Because we discuss total federal spending, we do not distinguish programs financed by general revenues from those financed by dedicated revenues (e.g. Social Security). For more information, see Policy Basics: Federal Payroll Taxes.
We based our estimates of spending in fiscal year 2014 on the most recent historical data released by the Office of Management and Budget. (The federal fiscal year 2014 ran from October 1, 2013, to September 30, 2014.)
The broad expenditure categories presented in this paper were constructed on the basis of classifications commonly used by budget agencies. The categories are constructed by grouping related programs and activities into broad functions, which are further broken down into subfunctions. The details of how the categories used in this paper were constructed from those functions and subfunctions are described below.
This category consists of all expenditures in the Social Security function (650), including benefits and administrative costs.
Medicare, Medicaid, CHIP, and marketplace subsidies:
This category consists of the Medicare function (570), including benefits, administrative costs, and premiums, as well as the “Grants to States for Medicaid” account, the “Children’s health insurance fund” account, and the “Refundable Premium Tax Credit and Cost Sharing Reductions” account (all in function 550).

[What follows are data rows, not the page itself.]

-- ==== Sys2Proof/Tests/Slice0.lean ====
section
/-! SUPPORT. Small tests: the checks of WellFormed, single commands on small states, and, for every statement with
hypotheses, a state that meets them. -/

namespace Sys2Proof.Machine

/-- A state with its traffic changed. -/
def State.flowed (s : State) (g : Flow → Flow) : State := { s with flow := g s.flow }
/-- A state in another controller state. -/
def State.inCtl (s : State) (c : CtlState) : State := { s with tab := { s.tab with ctl := c } }

end Sys2Proof.Machine

namespace Sys2Proof.Tests
open Sys2Proof Sys2Proof.Machine
set_option Elab.async false

/-! ### WellFormed refuses what cannot reach the part -/

/-- A SINGLE of one byte from 0x10 to 0x44. -/
def frame (data : List Byte) : Frame := { id := 0x3DA4410, data }

theorem test_wf_frame : (Instr.singleFrame .tb (frame [1, 0x3E])).wellFormed = true := by decide
theorem test_wf_no_data : (Instr.singleFrame .tb (frame [])).wellFormed = false := by decide
theorem test_wf_nine_bytes : (Instr.nextFrame .tb (frame [0x21, 1, 2, 3, 4, 5, 6, 7, 8])).wellFormed = false := by decide
theorem test_wf_other_frame : (Instr.openFrame .tb (frame [1, 0x3E])).wellFormed = false := by decide
theorem test_wf_other_credit : (Instr.doneFrame .tb (frame [0x31])).wellFormed = false := by decide
theorem test_wf_long_wait : (Instr.scan (2 ^ 31)).wellFormed = false := by decide
theorem test_wf_store_too_high : (Instr.newsRead [(2 ^ 32, 1)]).wellFormed = false := by decide
theorem test_wf_enable_no_reset : (Instr.enable 3 []).wellFormed = false := by decide
theorem test_wf_reset_bit : (Instr.softReset 1 []).wellFormed = false := by decide
theorem test_decode_none : decodeTableWord 16 0 = none := rfl

/-! ### States for the tests -/

def ms (n : Nat) : Duration := { code := 0, count := BitVec.ofNat 12 n }

def dir : Directory :=
  { base := 0x1000, entries := 7, settings := 0x2000, board := 0x3000, slots := 8
    relayIn := some { leaf := 0x4000, pages := 2, size := 256 }
    relayOut := some { leaf := 0x5000, pages := 2, size := 2112 }
    capture := some { leaf := 0x8000, pages := 2, size := 256 }, pool := some { leaf := 0xA000, steps := 64 }
    counters := some 0xC000 }

def tester (kind : TesterKind) (addr : Byte) (mode : TesterMode) : Tester :=
  { attached := true, kind, tbAddr := addr, relayId := addr, jobCtx := 0, vehicle := addr, mode, weight := 2, limit := 2
    holdLimit := ms 50 }

/-- ECU entry 6, at VB1: node 0x44, interim marker 0x7F, a close message of two bytes. -/
def ecu6 : Ecu :=
  { Ecu.reset with
    valid := true, port := 1, node := 0x44, respTimeout := ms 100, longTimeout := ms 200, interimMarker := some 0x7F
    interimLimit := 1, interimFwd := true, closeMsg := [0x10, 1], holdOff := ms 1000 }

def port : PortSettings :=
  { PortSettings.reset with
    node := 0xF1, kind := 0xDA, window := 2, creditWait := ms 200, gap := ms 100, doneWait := ms 300
    stallInterval := ms 50, stallLimit := 1 }

/-- Slot 0 a BUS tester in HOLD mode, 1 one in REFUSE mode, 2 and 4 RELAY testers in HOLD and REFUSE mode, 3 a JOB slot of
context 0. Service code 1 is READ and code 4 is PROGRAM. -/
def tables : Tables :=
  { Tables.reset with
    now := 1000, ctl := .running, dir := some dir
    testers := tableOf 16 fun k => match k.val with
      | 0 => tester .bus 0x10 .hold
      | 1 => tester .bus 0x11 .refuse
      | 2 => tester .relay 0x20 .hold
      | 3 => tester .job 0x33 .refuse
      | 4 => tester .relay 0x21 .refuse
      | _ => .reset
    ecus := Vector.putRow Tables.reset.ecus 6 ecu6
    classMap := tableOf 256 fun c => match c.val with
      | 1 => .read
      | 4 => .program
      | _ => .barred
    thresholds := tableOf 51 fun a => if a.val < 32 then 8 else if a.val < 48 then 4 else 100
    ports := Vector.replicate 4 port }

/-- Grant 0 lets slot 0 do everything on every ECU. -/
def grant0 : Grant := { Grant.reset with state := .active, ecus := 0xFFFFFFFF, classes := 0x1F, level := .program }

def base : State :=
  { State.reset with enable := true, tab := tables, grants := Vector.putRow State.reset.grants 0 grant0 }

/-- A SINGLE or OPEN or other frame from TB address 0x10 to 0x44. -/
def tbFrame (data : List Byte) : Frame := { id := 0xDA4410, data }
/-- From TB address 0x11. -/
def tbFrame1 (data : List Byte) : Frame := { id := 0xDA4411, data }
/-- From ECU 0x44 to the vehicle-side address 0x10. -/
def vbFrame (data : List Byte) : Frame := { id := 0xDA1044, data }
/-- From ECU 0x44 to the part's node address. -/
def vbNode (data : List Byte) : Frame := { id := 0xDAF144, data }

/-- The outcome of a command, tested. -/
def gives (o : Host.Outcome State Fault Refusal) (p : State → Bool) : Bool :=
  match o with
  | .next t => p t
  | .fault _ | .refused _ => false

/-- An order posted in slot 0, seen by the look. -/
def board (code : Byte) (ps : List Byte) (s : State) : State :=
  s.flowed fun f =>
    { f with look := some { next := 0, left := 8 }
             ram := ramWrite (ramWrite (ramWrite f.ram 0x3010 [1, 0, 0, 0]) 0x3014 [code]) 0x3024 ps }

def look : Look := { next := 0, left := 8 }

/-- A charge of one cell of slot 0. -/
def cell : Charge :=
  { slot := 0, grade := .routine, cells := 1, slotGrade := 1, slotReserve := 0, gradeShared := 0, common := 0 }

def msg (code : Byte) : Message := { charge := cell, length := 1, malformed := false, code, payload := [code] }

/-- Slot 0 has a request of this code to ECU 0x44 at its head, and an allowance. -/
def withHead (code : Byte) : State :=
  base.flowed fun f => f.modSlot 0 fun x => { x with allowance := 1, inbound := [{ target := 0x44, msg := msg code }] }

def entry (st : EntryState) : Entry :=
  { slot := 0, ecu := 6, code := 1, cls := .read, grant := 0, binding := false, state := st, deadline := some 1005
    interims := 0, held := none }

/-- Entry 0 is in use, with slot 0 and ECU 6. -/
def withEntry (st : EntryState) : State :=
  base.flowed fun f => { f with entries := Vector.putRow f.entries 0 (some (entry st)) }

def transfer (ph : TxPhase) : Transfer :=
  { source := 0x10, target := 0x44, payload := [1], segments := 3, sent := 1, granted := 2, stalls := 0
    deadline := some 1005, phase := ph, cargo := .request (msg 1) 0 }

/-- VB1's transmitter carries a request of slot 0. -/
def withTransfer (ph : TxPhase) : State :=
  (withEntry .sending).flowed fun f => f.modPort (.vb 1) fun x =>
    { x with tx := some (transfer ph)
             onBus := some { frame := vbFrame [1, 1], owner := .transmitter, due := 1000 } }

def context : Ctx :=
  { source := 0x10, target := 0x44, owner := .slot 0, hold := true, single := false, length := 20, malformed := false
    code := 1, segments := 2, received := 0, index := 1, granted := 2, charge := some cell, place := true
    bytes := [1, 2, 3, 4, 5, 6], stalls := 0, timer := .gap 1005, wait := .noWait }

/-- Context 0 of TB receives a message of slot 0. -/
def withCtx (x : Ctx) : State := base.flowed fun f => f.putCtx .tb 0 (some x)

def claim (st : ClaimState) : Claim :=
  { Claim.reset with state := st, holder := 0, level := .program, guard := 4, holdOff := some 1005
                     closeDeadline := some 1005, phase := some .awaiting }

def withClaim (st : ClaimState) : State := base.flowed fun f => f.modClaim 6 fun _ => claim st

/-- Condition 2 in a state, with its timer running to 1005. -/
def withCond (q : Qual) (raw : Bool) : State :=
  { base with tab := { base.tab with
      conds := Vector.putRow base.tab.conds 2
        { raw, qual := q, rise := ms 5, fall := ms 5, deadline := some 1005 } } }

def job (st : JobState) : Job :=
  { Job.reset with state := st, slot := some 3, listStart := 1, listLength := 3, deadline := some 1005 }

/-- Job 0 in a state, with a step at its place in the pool. -/
def withJob (st : JobState) (step : List Byte) : State :=
  base.flowed fun f => { f.modJob 0 (fun _ => job st) with ram := ramWrite f.ram (0xA000 + 32) step }

def item (order : Nat) : Item := { body := .refusal [0x6E, 1, 2], source := 0x44, ecu := some 6, order }

/-! ### Single commands -/

theorem test_hardware_reset : gives (exec .hardwareReset base) (fun t => t.tab.ctl == .off && t.xbase == 0) = true := by
  decide +kernel
theorem test_soft_reset : gives (exec (.softReset 6 []) { base with xbase := 0x1000 })
    (fun t => t.tab.ctl == .off && t.xbase == 0x1000 && t.irqEnable && t.tab.now == 1000) = true := by decide +kernel
theorem test_enable_off : gives (exec (.enable 1 []) State.reset) (fun t => t.tab.ctl == .starting) = true := by
  decide +kernel
theorem test_enable_faulted : gives (exec (.enable 0 []) (base.inCtl .faulted)) (fun t => t.tab.ctl == .off) = true := by
  decide +kernel
theorem test_irq_enable : gives (exec (.irqEnable 5 []) base) (fun t => t.irqEnable && t.enable) = true := by
  decide +kernel
theorem test_xbase_off : gives (exec (.registerWrite .xbase 0x1003 []) State.reset) (·.xbase == 0x1000) = true := by
  decide +kernel
theorem test_xbase_running : gives (exec (.registerWrite .xbase 0x1000 []) base) (·.xbase == 0) = true := by
  decide +kernel
theorem test_ident : identWord.toNat = 0x6F241975 := by decide
theorem test_news_read : gives (exec (.newsRead []) (base.flowed fun f => f.setNews .claim))
    (fun t => t.readData == 0x40 && t.flow.news == 0) = true := by decide +kernel
theorem test_attention_posted : gives (exec (.attention 0 [(0x3050, 1)]) base)
    (fun t => t.flow.look == some { next := 1, left := 7 }) = true := by decide +kernel
theorem test_empty_directory_fails : gives (exec .startingCheckFails (State.reset.inCtl .starting))
    (fun t => t.tab.ctl == .faulted && t.tab.fault == .badSignature && t.flow.news == 0x200) = true := by decide +kernel
theorem test_rot_edge_stays : gives (exec .rotEdge { base with rot := { base.rot with running := 65535 } })
    (·.rot.running == 65535) = true := by decide +kernel
theorem test_raw_change_rises : gives (exec (.rawChange .ign true) { base with tab := { base.tab with
      conds := Vector.putRow base.tab.conds 0 { Condition.reset with rise := ms 5 } } })
    (fun t => (t.tab.conds.get 0).qual == .rising && (t.tab.conds.get 0).deadline == some 1005) = true := by
  decide +kernel
theorem test_rise_early : gives (exec (.riseTimerExpiry 2 4) (withCond .rising true))
    (fun t => (t.tab.conds.get 2).qual == .rising) = true := by decide +kernel
theorem test_rise_done : gives (exec (.riseTimerExpiry 2 5) (withCond .rising true))
    (fun t => (t.tab.conds.get 2).qual == .isTrue && t.flow.hasNews .condition) = true := by decide +kernel
theorem test_fall_halts : gives (exec (.fallTimerExpiry 2 5)
      { withClaim .held with tab := (withCond .falling false).tab })
    (fun t => (t.flow.claims.get 6).state == .halted && t.flow.hasNews .claim) = true := by decide +kernel
theorem test_single_queued : gives (exec (.singleFrame .tb (tbFrame [1, 4])) base)
    (fun t => (t.flow.slots.get 0).inbound.length == 1 && t.flow.free == 1023) = true := by decide +kernel
theorem test_open_granted : gives (exec (.openFrame .tb (tbFrame [0x10, 19, 1, 2, 3, 4, 5, 6])) base)
    (fun t => (t.flow.port .tb).onBus.map (·.frame.data) == some [0x30, 2]) = true := by decide +kernel
theorem test_next_out_of_order : gives (exec (.nextFrame .tb (tbFrame [0x22, 1, 2, 3, 4, 5, 6, 7])) (withCtx context))
    (fun t => (t.flow.port .tb).onBus.map (·.frame.data) == some [0x40, 3] && t.flow.ctx .tb 0 == none) = true := by
  decide +kernel
theorem test_visit_admits : gives (exec .visit (withHead 1))
    (fun t => (t.flow.vbs.get 1).outbound.length == 1 && (t.flow.entries.get 0).isSome) = true := by decide +kernel
theorem test_visit_refuses_barred : gives (exec .visit (withHead 9))
    (fun t => (t.flow.slots.get 0).items.map (·.body) == [.refusal [0x6E, 9, 0x0C]]) = true := by decide +kernel
theorem test_response_deadline : gives (exec (.responseDeadline 0 5) (withEntry .awaiting))
    (fun t => t.flow.entries.get 0 == none && (t.flow.ecuCounts.get 6).timeouts == 1) = true := by decide +kernel
theorem test_hold_off : gives (exec (.holdOffExpiry 6 5) (withClaim .held))
    (fun t => (t.flow.claims.get 6).phase == some .sending) = true := by decide +kernel
theorem test_job_end : gives (exec (.jobEnd 0) (withJob .running [6, 0, 7]))
    (fun t => (t.flow.jobs.get 0).state == .idle && t.flow.hasNews .jobEnd) = true := by decide +kernel
theorem test_standstill : gives (exec .setStandstill (board 9 [1] base))
    (fun t => (t.tab.conds.get 5).qualified && ramNum t.flow.ram 0x3010 4 == 3) = true := by decide +kernel
theorem test_unknown_code : gives (exec .unknownOrderCode (board 0x14 [] base))
    (fun t => ramNum t.flow.ram 0x3015 1 == 1) = true := by decide +kernel
theorem test_orders_outside_running : gives (exec .setStandstill (board 9 [1] (base.inCtl .off)))
    (fun t => ramNum t.flow.ram 0x3015 1 == 6) = true := by decide +kernel
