/-- R11, R60: of the general registers only EAX, RBX and RCX matter: RAX[63:32] and every other register may hold anything. That
RAX[63:32] is ignored is decision D6 of the spec, which calls it "toward proving" (log 44). -/
def Obligations.OnlyOperandRegistersMatter : Prop :=
  ∀ (s : State) (g : Regs), g.rbx = s.regs.rbx → g.rcx = s.regs.rcx →
    g.rax.toNat % 2 ^ 32 = s.regs.rax.toNat % 2 ^ 32 →
    exec .encls { s with regs := g } = mapOutcome (fun u => { u with regs := g }) (exec .encls s)

/-! ## Invariants and whole-machine rules -/

/-- Every step keeps memory, EPCM, SECS records and program text in canonical form. The form is the model's (log 31, 35). -/
def Obligations.StepKeepsListsCanonical : Prop :=
  ∀ s u : State, ListsCanonical s → step s = .next u → ListsCanonical u

/-- Every step keeps the EPC's metadata sound: PT of an entry is as wide as that of SECINFO (R20, log 45), valid pages are EPC
pages, every valid SECS page has a record, different SECS have different identifiers (D24, log 37), TCS pages have no access
rights, writable regular pages are readable, and every page lies in the range of the enclave it belongs to. -/
def Obligations.StepKeepsEpcSound : Prop :=
  ∀ s u : State, EpcSound s → step s = .next u → EpcSound u

/-- The state after reset is canonical and sound, with every EPCM entry invalid (R28: GK18), no SECS record, CPL 0 and the VMX
conditions off; these reset values are general knowledge in R28 (log 13, 14). -/
def Obligations.ResetIsSound : Prop :=
  ListsCanonical State.reset ∧ EpcSound State.reset ∧ State.reset.cpl = 0 ∧ State.reset.vmxNonRoot = false ∧
    State.reset.epcVirtExt = false ∧
    ∀ pa, (State.reset.epcmEntry pa).valid = false ∧ State.reset.secsRecord? pa = none

/-- R14 to R18, with R6 and R29: no step that goes on changes the flags, CPL, mode, DS, the VMX conditions or the VMCS (log 43), nor
the configuration and the program text, which R6 and R29 make parameters of the run and the model keeps in State (log 4, 16). The
VM exit, which writes the VMCS (R18, R79), is a terminal outcome and no such step. -/
def Obligations.StepKeepsFixture : Prop :=
  ∀ s u : State, step s = .next u → SameFixture s u

/-- Isolation of valid pages: no step that goes on changes the EPCM entry or a byte of an EPC page that is already valid. -/
def Obligations.ValidPagesAreNeverTouched : Prop :=
  ∀ (s u : State) (pa : Qword), s.cfg.wf = true → pa.toNat % 4096 = 0 → (s.epcmEntry pa).valid = true → step s = .next u →
    u.epcmEntry pa = s.epcmEntry pa ∧ ∀ k, k < 4096 → u.mem.byte (pa.toNat + k) = s.mem.byte (pa.toNat + k)

/-- R26: "The leaf writes no byte outside the EPC": no step that goes on changes a byte
of a page that is not in the EPC. -/
def Obligations.NoByteOutsideEpcIsWritten : Prop :=
  ∀ (s u : State) (a : Nat), s.cfg.wf = true → a < 2 ^ 64 → ¬ InEpc s (BitVec.ofNat 64 a) → step s = .next u →
    u.mem.byte a = s.mem.byte a

/-- R87 for the machine: no step that goes on changes the SECS record of an initialized enclave. -/
def Obligations.InitializedEnclaveIsFrozen : Prop :=
  ∀ (s u : State) (ps : Qword) (r : Secs), s.cfg.wf = true → s.secsRecord? ps = some r → r.init = true → step s = .next u →
    u.secsRecord? ps = some r

/-- R95, R80: adding the same target page twice: after an execution that went on, executing again with the operands as they
are is `#PF(DS:RCX)`. -/
def Obligations.AddingTwiceRaisesPf : Prop :=
  ∀ (s u : State) (t : Temps), s.cfg.wf = true → AllPass s t → exec .encls s = .next u → RaisesPf u t.laTgt

/-- R89: the content of the page is not measured: two states that agree on PAGEINFO, SECINFO, the SECS record and the choice
of SHA256UPDATE get the same MRENCLAVE and counter, whatever their source pages, addresses and other state. -/
def Obligations.ContentIsNotMeasured : Prop :=
  ∀ (s s' u u' : State) (t t' : Temps), s.cfg.wf = true → s'.cfg.wf = true → AllPass s t → AllPass s' t' →
    t.info.linaddr = t'.info.linaddr → t.si = t'.si → t.secs = t'.secs → s.cfg.secInfo = s'.cfg.secInfo →
    s.cfg.pageTypes = s'.cfg.pageTypes → s.cfg.sha = s'.cfg.sha →
    exec .encls s = .next u → exec .encls s' = .next u' →
    u.secsRecord? t.paSecs = u'.secsRecord? t'.paSecs

/-! ## Memory and arithmetic -/

/-- R35, R37: a value read from memory is little-endian: its byte k is the byte at offset k. (Decision D14, log 36.) -/
def Obligations.MemoryReadsLittleEndian : Prop :=
  ∀ (m : Memory) (a n k : Nat), k < n → m.readNat a n / 256 ^ k % 256 = (m.byte (a + k)).toNat ∧ m.readNat a n < 256 ^ n

/-- R35, R37: a value written to memory is little-endian, and no other byte changes. (Decision D14, log 36.) -/
def Obligations.MemoryWritesLittleEndian : Prop :=
  ∀ (m : Memory) (a n v x : Nat),
    ((m.writeNat a n v).byte x).toNat =
      if a ≤ x ∧ x < a + n then v / 256 ^ (x - a) % 256 else (m.byte x).toNat

/-- R32: with a 48-bit canonical width, an address is canonical exactly when it is below 2^47 or at least 2^64 - 2^47. The
width 48 is the spec's general knowledge (log 39). -/
def Obligations.CanonicalAddressesAreTheTwoHalves : Prop :=
  ∀ ea : Qword, canonical 48 ea = true ↔ ea.toNat < 2 ^ 47 ∨ 2 ^ 64 - 2 ^ 47 ≤ ea.toNat

/-- R7, R89 (S1, M1 of spec/95_test_vectors.md): the measured block of the worked example of R70 is, in byte order, 45 41 44
44 0 0 0 0, 00 10 0 0 0 0 0 0, 03 02, then zeros. -/
def Obligations.MeasuredBlockOfTheWorkedExample : Prop :=
  (List.range 64).map (fun k => (updateField 0x1000#64 0x203#512).extractLsb' (8 * k) 8) =
    [0x45, 0x41, 0x44, 0x44, 0, 0, 0, 0, 0x00, 0x10, 0, 0, 0, 0, 0, 0, 0x03, 0x02] ++ List.replicate 46 0

/-- R92 (spec/95_test_vectors.md 3.6): the recommended SHA256UPDATE gives the digest of "abc" on its padded block, and M1. The
choice is decision D20 (log 11). -/
def Obligations.ShaUpdateVectors : Prop :=
  sha256Update .fips180 Sha256.initial (0x80636261#512 ||| 0x18#512 <<< 504) =
      ⟨0xba7816bf, 0x8f01cfea, 0x414140de, 0x5dae2223, 0xb00361a3, 0x96177a9c, 0xb410ff61, 0xf20015ad⟩ ∧
    sha256Update .fips180 Sha256.initial (updateField 0x1000#64 0x203#512) =
      ⟨0x4a3e6716, 0x3ac55fff, 0xbe4335f3, 0xc674129b, 0x18b2cff6, 0x865ae247, 0x8435d8c2, 0xd2be5872⟩
end

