theorem find?_put_of_ne (m : List (Nat × α)) {k j : Nat} (v : α) (h : j ≠ k) : find? (put m k v) j = find? m j := by
  rw [put, find?_splice _ _ _ _ _ (by simp)]
  exact if_neg (by omega)

@[simp] theorem find?_remove_self (m : List (Nat × α)) (k : Nat) : find? (remove m k) k = none := by
  rw [remove, find?_splice _ _ _ _ _ (by simp)]
  simp

theorem find?_remove_of_ne (m : List (Nat × α)) {k j : Nat} (h : j ≠ k) : find? (remove m k) j = find? m j := by
  rw [remove, find?_splice _ _ _ _ _ (by simp)]
  exact if_neg (by omega)

end Find

/-! ## The canonical order -/

section Order

variable {α : Type}

theorem keysRising_iff (m : List (Nat × α)) : keysRising m = true ↔ m.Pairwise fun a b => a.1 < b.1 := by
  induction m with
  | nil => simp [keysRising]
  | cons a m ih =>
    cases m with
    | nil => simp [keysRising]
    | cons b m =>
      simp only [keysRising, Bool.and_eq_true, decide_eq_true_eq, ih, List.pairwise_cons, List.mem_cons, forall_eq_or_imp]
      constructor
      · rintro ⟨h, h1, h2⟩
        exact ⟨⟨h, fun c hc => Nat.lt_trans h (h1 c hc)⟩, h1, h2⟩
      · rintro ⟨⟨h, -⟩, h1, h2⟩
        exact ⟨h, h1, h2⟩

/-- A splice keeps the canonical order when its cells are in it and inside the spliced keys. -/
theorem keysRising_splice {m cells : List (Nat × α)} {lo n : Nat} (hm : keysRising m = true)
    (hc : keysRising cells = true) (hr : ∀ c ∈ cells, lo ≤ c.1 ∧ c.1 < lo + n) :
    keysRising (splice m lo n cells) = true := by
  rw [keysRising_iff] at *
  rw [splice, List.pairwise_append, List.pairwise_append]
  refine ⟨hm.filter _, ⟨hc, hm.filter _, ?_⟩, ?_⟩
  · intro a ha b hb
    simp only [List.mem_filter, decide_eq_true_eq] at hb
    have := hr a ha
    omega
  · intro a ha b hb
    simp only [List.mem_filter, List.mem_append, decide_eq_true_eq] at ha hb
    rcases hb with hb | hb
    · have := hr b hb
      omega
    · omega

theorem keysRising_put {m : List (Nat × α)} (hm : keysRising m = true) (k : Nat) (v : α) :
    keysRising (put m k v) = true :=
  keysRising_splice hm (by simp [keysRising]) (by simp)

theorem keysRising_remove {m : List (Nat × α)} (hm : keysRising m = true) (k : Nat) :
    keysRising (remove m k) = true :=
  keysRising_splice hm (by simp [keysRising]) (by simp)

theorem mem_splice {m cells : List (Nat × α)} {lo n : Nat} {c : Nat × α} (h : c ∈ splice m lo n cells) :
    c ∈ cells ∨ c ∈ m := by
  simp only [splice, List.mem_append, List.mem_filter] at h
  tauto

end Order

/-! ## Bytes of memory -/

namespace Memory

@[simp] theorem byte_nil (a : Nat) : byte [] a = 0 := rfl

theorem wf_iff (m : Memory) : m.wf = true ↔ keysRising m = true ∧ ∀ c ∈ m, c.2 ≠ unlisted := by
  simp [wf, List.all_eq_true]

theorem cells_range (a : Nat) (bs : List Byte) : ∀ c ∈ cells a bs, a ≤ c.1 ∧ c.1 < a + bs.length := by
  induction bs generalizing a with
  | nil => simp [cells]
  | cons b bs ih =>
    intro c hc
    rw [cells] at hc
    have step : ∀ d ∈ cells (a + 1) bs, a ≤ d.1 ∧ d.1 < a + (b :: bs).length := fun d hd => by
      have := ih (a + 1) d hd
      simp only [List.length_cons]
      omega
    split at hc
    · exact step c hc
    · rcases List.mem_cons.mp hc with rfl | hc
      · simp
      · exact step c hc

theorem cells_wf (a : Nat) (bs : List Byte) : wf (cells a bs) = true := by
  induction bs generalizing a with
  | nil => rfl
  | cons b bs ih =>
    rw [cells]
    split
    · exact ih _
    · next hb =>
      have h := (wf_iff _).mp (ih (a + 1))
      rw [wf_iff, keysRising_iff, List.pairwise_cons]
      refine ⟨⟨fun c hc => ?_, (keysRising_iff _).mp h.1⟩, ?_⟩
      · have := cells_range (a + 1) bs c hc
        simp only
        omega
      · simpa [hb] using h.2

Defense and international security assistance:
The largest component of this category is the national defense function (050). In addition, this category includes the international security assistance subfunction (152) of the international affairs function.
Safety net programs:
This category of programs includes all programs in the income security function (600) except those that fall in the following two subfunctions: federal employees’ retirement and disability (602) and general retirement and disability insurance (601). The latter contains the Pension Benefit Guarantee Corporation and also covers programs that provide pension and disability benefits to certain small groups of private sector workers.
Interest on debt:
This category contains the net interest function (900).
Remaining program areas:
This category includes all federal expenditures not included in one of the five categories defined above. The subcomponents of this category that are displayed in the graph are defined as follows:
- Benefits for federal retirees and veterans: This subcategory combines the veterans' benefits and services function (700) and the federal employee retirement and disability subfunction (602, which is part of the income security function).
- Transportation: This subcategory consists of the entire transportation function (400).
- Education: The education subcategory combines three subfunctions of the education, training, employment, and social services function: elementary, secondary, and vocational education; higher education; and research and general educational aids (subfunctions 501, 502, and 503 respectively).
- Science and medical research: This subcategory consists of the general science, space, and technology function (250), and the health research and training subfunction (552).
- Non-security international: This subcategory consists of the international affairs function (150) except for international security assistance, which is included with defense, above.
- All other: This subcategory consists of all other federal expenditures.